Task prompt:
Give again, word for word, each line below starting at the one that contains "def State.ringEntry (s" and ending at the one that contains "let s1 := s.modQp".

Extracted records:

________________________

/-- The fields of NESTAT (R438). -/
def neSent (w : Word) (again : Bool) : Word :=
  let w1 := wrapUp w 32 32 1
  if again then countUp w1 16 16 1 else w1
def neDropped (w : Word) : Word := countUp w 8 8 1
def neNaked (w : Word) : Word := countUp w 0 8 1

/-! Counters and watches (R411, R424 to R426). -/

/-- Counter n of an engine. -/
def NetEng.ctr (e : NetEng) (n : Nat) : NeCtr := tget {} e.ctrs n

/-- A counter lies in the block of a queue pair. -/
def NeQp.block (q : NeQp) (n : Nat) : Bool := decide (q.cbase ≤ n) && decide (n < q.cbase + q.ccnt)

/-- A queue pair holds the counters of its block: one that is open or in ERROR does (R411). -/
def NeQp.holdsCtr (q : NeQp) (n : Nat) : Bool := q.st != .closing && q.block n

/-- A context holds a counter (R411). -/
def NetEng.holds (e : NetEng) (ctx n : Nat) : Bool := e.qps.any fun q => q.2.ctx == ctx && q.2.holdsCtr n

/-- The condition of a watch holds (R426). -/
def NetEng.watchDue (e : NetEng) (w : NeWatch) : Bool := (e.ctr w.ctr).err || decide (w.thresh.toNat ≤ (e.ctr w.ctr).value.toNat)

/-- The watches of die d whose conditions hold signal and are freed; those of a halted weave wait (R426, R436). -/
def State.fireWatches (s : State) (d : Nat) : State :=
  let e := s.net d
  let ok (w : NeWatch) : Bool := e.watchDue w && !s.weaveHalted w.weave
  (e.watches.filter fun x => ok x.2).foldl (fun s x => s.post (evTarget x.2.target).1 (evTarget x.2.target).2 (some x.2.weave) x.2.ctx (some 4))
    (s.modNet d fun e => { e with watches := e.watches.filter fun x => !ok x.2 })

/-- Counter n of die d changes, and the watches look at it. -/
def State.modCtr (s : State) (d n : Nat) (f : NeCtr → NeCtr) : State :=
  (s.modNet d fun e => { e with ctrs := tmod {} e.ctrs n f }).fireWatches d

/-- Counter n rises by v, modulo 2^64. -/
def State.addCtr (s : State) (d n v : Nat) : State := s.modCtr d n fun c => { c with value := c.value + word v }

/-! Queue-pair errors (R419). -/

/-- The bytes of send-ring entry i (R412), at its home. -/
def State.ringEntry (s : State) (q : NeQp) (i : Nat) : List Byte := s.homeBytes (q.base + q.sring + 64 * (i % 2 ^ q.slog2)) 64

/-- The counters that entries not yet completed name with LCEN = 1, the posted ones that have not started among them (R419). -/
def State.pendingCtrs (s : State) (q : NeQp) : List Nat :=
  let posted := (span 0 ((q.pidx + 2 ^ 32 - q.cidx) % 2 ^ 32)).filterMap fun i =>
    let ctl := blockWord (s.ringEntry q (q.cidx + i)) 0
    if fld ctl 18 1 = 1 then some (fld ctl 20 12) else none
  (q.ents.filterMap fun e => if e.lcen then some e.lctr else none) ++ posted

/-- Queue pair q enters ERROR with a cause (R419). -/
def State.qpError (s : State) (d q cause : Nat) : State :=
  match s.qp d q with
  | none => s
  | some x =>
    let cs := s.pendingCtrs x
    let s1 := s.modQp d q fun x => { x with st := .error, errc := cause, ents := [] }
    let s2 := cs.foldl (fun s n => s.modCtr d n fun c => { c with err := true }) s1
    if x.evt.testBit 63 then s2.post (evTarget x.evt).1 (evTarget x.evt).2 (some x.weave) x.ctx none else s2

/-- The sectors of n bytes at panel-physical a. -/
def sectorsOf (a n : Nat) : List Nat := if n = 0 then [] else span (a / 32) ((a % 32 + n + 31) / 32)

/-- The reads of an engine for queue pair q at the homes of ks succeed, then go: a line of the error-address table, or a lasting error that
they meet anew and that lies in no clean copy, sets the pair to ERROR with MEMORY_ERROR (R136, R419). -/
def State.netReads (s : State) (d q : Nat) (ks : List Nat) (err : Bool) (go : State → State) : State :=
  if ks.any fun k => s.errorLine (k / 4) then s.qpError d q 5
  else if err && !ks.isEmpty then
    if ks.all s.cleanCopy then go ((ks.foldl State.homeDrop s).countError d 1) else (s.countError d 3).qpError d q 5
  else go s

________________________

Answer box:
def State.ringEntry (s : State) (q : NeQp) (i : Nat) : List Byte := s.homeBytes (q.base + q.sring + 64 * (i % 2 ^ q.slog2)) 64

/-- The counters that entries not yet completed name with LCEN = 1, the posted ones that have not started among them (R419). -/
def State.pendingCtrs (s : State) (q : NeQp) : List Nat :=
  let posted := (span 0 ((q.pidx + 2 ^ 32 - q.cidx) % 2 ^ 32)).filterMap fun i =>
    let ctl := blockWord (s.ringEntry q (q.cidx + i)) 0
    if fld ctl 18 1 = 1 then some (fld ctl 20 12) else none
  (q.ents.filterMap fun e => if e.lcen then some e.lctr else none) ++ posted

/-- Queue pair q enters ERROR with a cause (R419). -/
def State.qpError (s : State) (d q cause : Nat) : State :=
  match s.qp d q with
  | none => s
  | some x =>
    let cs := s.pendingCtrs x
    let s1 := s.modQp d q fun x => { x with st := .error, errc := cause, ents := [] }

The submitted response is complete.